* **What to work on**
Would you show every line from the records that holds "suppTick"?

[Source data]

Start of Block

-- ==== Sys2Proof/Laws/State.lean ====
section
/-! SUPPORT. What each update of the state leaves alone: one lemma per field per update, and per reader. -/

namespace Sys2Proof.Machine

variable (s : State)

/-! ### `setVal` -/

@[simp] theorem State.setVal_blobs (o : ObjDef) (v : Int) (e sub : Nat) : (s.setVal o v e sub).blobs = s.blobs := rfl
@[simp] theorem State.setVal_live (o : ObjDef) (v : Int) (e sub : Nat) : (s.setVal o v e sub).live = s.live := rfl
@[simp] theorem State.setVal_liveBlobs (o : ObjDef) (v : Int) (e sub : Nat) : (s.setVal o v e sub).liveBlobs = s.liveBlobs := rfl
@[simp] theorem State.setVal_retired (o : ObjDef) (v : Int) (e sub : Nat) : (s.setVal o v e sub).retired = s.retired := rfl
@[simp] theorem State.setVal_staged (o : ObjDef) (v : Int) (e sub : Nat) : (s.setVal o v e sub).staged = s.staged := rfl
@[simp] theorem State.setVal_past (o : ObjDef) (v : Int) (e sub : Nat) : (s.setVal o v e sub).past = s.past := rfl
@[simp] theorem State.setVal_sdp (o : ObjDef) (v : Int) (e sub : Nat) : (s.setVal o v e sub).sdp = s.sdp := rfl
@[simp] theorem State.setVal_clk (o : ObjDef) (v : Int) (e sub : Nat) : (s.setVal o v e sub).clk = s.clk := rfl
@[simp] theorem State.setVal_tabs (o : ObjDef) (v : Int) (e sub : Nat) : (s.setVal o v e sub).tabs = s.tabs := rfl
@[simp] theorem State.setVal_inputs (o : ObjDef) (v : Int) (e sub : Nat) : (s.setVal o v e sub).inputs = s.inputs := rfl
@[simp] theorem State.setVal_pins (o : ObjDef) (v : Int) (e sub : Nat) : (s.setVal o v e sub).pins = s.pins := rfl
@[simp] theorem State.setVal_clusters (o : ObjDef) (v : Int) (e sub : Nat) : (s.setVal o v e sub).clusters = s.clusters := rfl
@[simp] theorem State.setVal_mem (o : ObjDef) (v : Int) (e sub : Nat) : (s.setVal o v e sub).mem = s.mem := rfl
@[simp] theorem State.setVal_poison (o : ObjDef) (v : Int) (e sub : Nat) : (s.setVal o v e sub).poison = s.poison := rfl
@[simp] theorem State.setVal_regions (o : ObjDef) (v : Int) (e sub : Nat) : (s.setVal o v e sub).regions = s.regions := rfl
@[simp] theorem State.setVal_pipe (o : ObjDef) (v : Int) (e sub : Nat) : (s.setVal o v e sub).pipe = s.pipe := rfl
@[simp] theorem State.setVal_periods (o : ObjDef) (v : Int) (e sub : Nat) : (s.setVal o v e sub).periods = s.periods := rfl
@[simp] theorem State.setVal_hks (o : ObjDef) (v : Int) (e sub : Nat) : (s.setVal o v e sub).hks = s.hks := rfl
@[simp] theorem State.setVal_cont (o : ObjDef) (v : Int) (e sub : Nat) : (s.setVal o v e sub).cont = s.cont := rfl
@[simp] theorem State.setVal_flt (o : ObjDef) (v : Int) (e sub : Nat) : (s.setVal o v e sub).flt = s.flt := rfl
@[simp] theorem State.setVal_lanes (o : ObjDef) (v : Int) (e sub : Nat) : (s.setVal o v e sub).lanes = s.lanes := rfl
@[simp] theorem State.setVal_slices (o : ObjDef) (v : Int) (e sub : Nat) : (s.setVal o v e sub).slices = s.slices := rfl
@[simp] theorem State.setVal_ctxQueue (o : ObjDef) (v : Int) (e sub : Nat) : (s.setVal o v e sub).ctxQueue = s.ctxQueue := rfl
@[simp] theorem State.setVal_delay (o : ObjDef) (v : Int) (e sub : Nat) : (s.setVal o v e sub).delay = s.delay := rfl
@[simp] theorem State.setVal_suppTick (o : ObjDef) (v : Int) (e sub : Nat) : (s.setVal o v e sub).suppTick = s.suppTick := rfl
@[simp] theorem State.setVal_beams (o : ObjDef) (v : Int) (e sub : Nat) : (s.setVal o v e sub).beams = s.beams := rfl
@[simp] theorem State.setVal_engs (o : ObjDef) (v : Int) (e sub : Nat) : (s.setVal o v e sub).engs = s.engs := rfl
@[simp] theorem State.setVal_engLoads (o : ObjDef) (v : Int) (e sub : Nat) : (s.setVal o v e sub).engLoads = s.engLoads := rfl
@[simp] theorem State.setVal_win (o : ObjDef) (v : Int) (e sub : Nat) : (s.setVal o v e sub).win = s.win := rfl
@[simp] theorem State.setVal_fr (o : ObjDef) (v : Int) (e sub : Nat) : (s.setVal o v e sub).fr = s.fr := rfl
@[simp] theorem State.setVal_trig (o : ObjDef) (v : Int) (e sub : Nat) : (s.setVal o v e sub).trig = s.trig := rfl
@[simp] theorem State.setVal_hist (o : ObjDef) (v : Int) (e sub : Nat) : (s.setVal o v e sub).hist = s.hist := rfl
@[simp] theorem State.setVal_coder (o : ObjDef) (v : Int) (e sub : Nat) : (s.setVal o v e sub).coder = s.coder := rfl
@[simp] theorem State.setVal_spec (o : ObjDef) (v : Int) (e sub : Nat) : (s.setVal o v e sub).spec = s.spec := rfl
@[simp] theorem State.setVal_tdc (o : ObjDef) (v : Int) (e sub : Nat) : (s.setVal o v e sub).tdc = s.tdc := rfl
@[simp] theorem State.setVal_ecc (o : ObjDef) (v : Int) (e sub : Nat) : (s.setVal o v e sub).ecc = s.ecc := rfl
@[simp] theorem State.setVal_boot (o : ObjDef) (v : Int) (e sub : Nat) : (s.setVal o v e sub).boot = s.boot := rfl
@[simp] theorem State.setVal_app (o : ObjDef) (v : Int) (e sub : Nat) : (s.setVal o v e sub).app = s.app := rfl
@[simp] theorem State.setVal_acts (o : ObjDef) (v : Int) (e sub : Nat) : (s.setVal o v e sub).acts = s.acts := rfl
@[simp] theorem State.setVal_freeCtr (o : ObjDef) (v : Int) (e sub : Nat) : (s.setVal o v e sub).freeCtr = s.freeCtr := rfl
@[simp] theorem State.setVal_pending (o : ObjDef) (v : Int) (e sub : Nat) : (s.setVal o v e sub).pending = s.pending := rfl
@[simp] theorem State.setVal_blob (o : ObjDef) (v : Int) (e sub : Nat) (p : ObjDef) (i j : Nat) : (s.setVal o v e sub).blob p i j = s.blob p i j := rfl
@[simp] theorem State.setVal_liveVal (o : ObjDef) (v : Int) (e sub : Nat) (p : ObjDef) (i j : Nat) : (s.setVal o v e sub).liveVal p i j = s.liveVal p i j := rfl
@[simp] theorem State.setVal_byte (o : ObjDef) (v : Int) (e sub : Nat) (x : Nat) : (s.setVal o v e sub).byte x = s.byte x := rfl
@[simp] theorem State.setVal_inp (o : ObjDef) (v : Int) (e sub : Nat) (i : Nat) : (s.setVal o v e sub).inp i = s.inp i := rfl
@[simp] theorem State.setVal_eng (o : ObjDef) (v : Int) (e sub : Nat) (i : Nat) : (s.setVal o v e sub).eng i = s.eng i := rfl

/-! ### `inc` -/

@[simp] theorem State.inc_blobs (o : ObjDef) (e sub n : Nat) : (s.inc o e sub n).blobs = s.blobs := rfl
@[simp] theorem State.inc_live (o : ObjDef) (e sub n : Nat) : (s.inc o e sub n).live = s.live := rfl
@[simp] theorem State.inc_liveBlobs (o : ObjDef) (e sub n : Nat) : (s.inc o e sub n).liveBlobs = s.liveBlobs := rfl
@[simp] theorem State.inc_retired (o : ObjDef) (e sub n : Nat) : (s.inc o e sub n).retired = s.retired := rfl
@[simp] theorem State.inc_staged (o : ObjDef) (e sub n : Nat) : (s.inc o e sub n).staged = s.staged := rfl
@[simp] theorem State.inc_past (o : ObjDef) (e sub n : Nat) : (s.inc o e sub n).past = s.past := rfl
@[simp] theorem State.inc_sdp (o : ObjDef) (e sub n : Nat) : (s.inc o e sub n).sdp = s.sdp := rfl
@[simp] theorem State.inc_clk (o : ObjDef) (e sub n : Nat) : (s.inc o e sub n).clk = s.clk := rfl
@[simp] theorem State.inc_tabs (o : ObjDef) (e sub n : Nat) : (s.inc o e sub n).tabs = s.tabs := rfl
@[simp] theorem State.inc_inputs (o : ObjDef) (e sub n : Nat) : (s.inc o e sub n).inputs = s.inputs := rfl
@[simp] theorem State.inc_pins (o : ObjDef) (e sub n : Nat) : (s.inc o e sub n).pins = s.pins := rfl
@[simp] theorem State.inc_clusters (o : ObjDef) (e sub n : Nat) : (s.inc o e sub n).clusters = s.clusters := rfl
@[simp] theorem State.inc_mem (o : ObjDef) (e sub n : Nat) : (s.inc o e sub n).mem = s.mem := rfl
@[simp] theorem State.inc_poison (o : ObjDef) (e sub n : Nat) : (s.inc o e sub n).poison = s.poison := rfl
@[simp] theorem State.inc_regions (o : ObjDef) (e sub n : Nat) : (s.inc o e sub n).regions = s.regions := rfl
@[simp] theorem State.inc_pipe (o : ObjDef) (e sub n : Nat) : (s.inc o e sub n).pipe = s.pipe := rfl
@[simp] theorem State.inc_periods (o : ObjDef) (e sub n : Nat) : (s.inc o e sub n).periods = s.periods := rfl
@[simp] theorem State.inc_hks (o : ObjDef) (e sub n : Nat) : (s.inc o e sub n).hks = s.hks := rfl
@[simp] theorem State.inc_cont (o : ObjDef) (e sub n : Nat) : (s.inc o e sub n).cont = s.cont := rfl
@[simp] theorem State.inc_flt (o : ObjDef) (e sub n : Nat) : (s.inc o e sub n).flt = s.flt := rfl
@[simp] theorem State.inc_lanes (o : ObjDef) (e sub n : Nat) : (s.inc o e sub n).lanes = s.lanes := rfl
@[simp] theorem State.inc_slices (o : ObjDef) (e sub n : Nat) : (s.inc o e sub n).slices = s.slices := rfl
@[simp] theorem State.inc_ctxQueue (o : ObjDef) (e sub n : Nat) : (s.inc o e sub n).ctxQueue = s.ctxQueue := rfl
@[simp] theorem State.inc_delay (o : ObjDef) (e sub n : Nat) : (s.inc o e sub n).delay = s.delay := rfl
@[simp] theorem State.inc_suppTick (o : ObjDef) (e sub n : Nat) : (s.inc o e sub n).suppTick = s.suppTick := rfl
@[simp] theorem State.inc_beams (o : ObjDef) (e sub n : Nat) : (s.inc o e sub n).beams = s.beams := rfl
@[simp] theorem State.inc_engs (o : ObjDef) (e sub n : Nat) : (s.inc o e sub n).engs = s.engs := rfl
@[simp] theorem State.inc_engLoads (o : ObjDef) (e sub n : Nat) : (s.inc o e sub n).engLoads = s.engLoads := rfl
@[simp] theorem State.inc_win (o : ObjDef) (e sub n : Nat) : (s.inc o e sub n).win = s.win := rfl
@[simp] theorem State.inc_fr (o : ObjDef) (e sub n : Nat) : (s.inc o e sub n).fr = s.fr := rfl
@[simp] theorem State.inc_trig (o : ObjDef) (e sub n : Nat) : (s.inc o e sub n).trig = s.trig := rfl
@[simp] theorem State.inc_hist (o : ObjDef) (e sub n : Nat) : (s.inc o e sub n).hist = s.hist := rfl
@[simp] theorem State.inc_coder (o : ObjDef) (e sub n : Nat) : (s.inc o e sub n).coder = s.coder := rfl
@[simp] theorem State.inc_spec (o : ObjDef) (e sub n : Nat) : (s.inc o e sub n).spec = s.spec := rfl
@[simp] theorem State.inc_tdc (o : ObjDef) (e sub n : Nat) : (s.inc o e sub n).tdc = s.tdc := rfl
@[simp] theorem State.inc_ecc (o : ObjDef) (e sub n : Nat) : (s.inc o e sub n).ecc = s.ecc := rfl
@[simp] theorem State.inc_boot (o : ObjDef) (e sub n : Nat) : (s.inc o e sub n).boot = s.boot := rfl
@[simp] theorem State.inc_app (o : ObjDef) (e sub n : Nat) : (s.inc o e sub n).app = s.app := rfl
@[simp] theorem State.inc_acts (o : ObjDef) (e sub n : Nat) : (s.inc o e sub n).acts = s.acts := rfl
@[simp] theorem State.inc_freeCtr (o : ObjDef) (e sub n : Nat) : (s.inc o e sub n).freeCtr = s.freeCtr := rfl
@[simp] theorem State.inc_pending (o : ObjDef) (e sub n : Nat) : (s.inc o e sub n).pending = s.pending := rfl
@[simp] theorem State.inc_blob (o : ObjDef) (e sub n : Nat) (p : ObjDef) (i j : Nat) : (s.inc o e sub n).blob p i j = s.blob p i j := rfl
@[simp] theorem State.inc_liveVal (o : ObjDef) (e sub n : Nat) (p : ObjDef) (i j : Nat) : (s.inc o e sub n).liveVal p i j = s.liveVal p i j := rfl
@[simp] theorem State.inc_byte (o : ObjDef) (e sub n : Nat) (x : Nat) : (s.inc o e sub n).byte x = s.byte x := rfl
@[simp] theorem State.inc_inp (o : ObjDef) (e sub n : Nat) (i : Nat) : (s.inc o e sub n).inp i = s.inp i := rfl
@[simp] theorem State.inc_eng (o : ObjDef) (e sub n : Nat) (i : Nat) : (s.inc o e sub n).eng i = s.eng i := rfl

End of Block

* **Solution below**
@[simp] theorem State.setVal_suppTick (o : ObjDef) (v : Int) (e sub : Nat) : (s.setVal o v e sub).suppTick = s.suppTick := rfl
@[simp] theorem State.inc_suppTick (o : ObjDef) (e sub n : Nat) : (s.inc o e sub n).suppTick = s.suppTick := rfl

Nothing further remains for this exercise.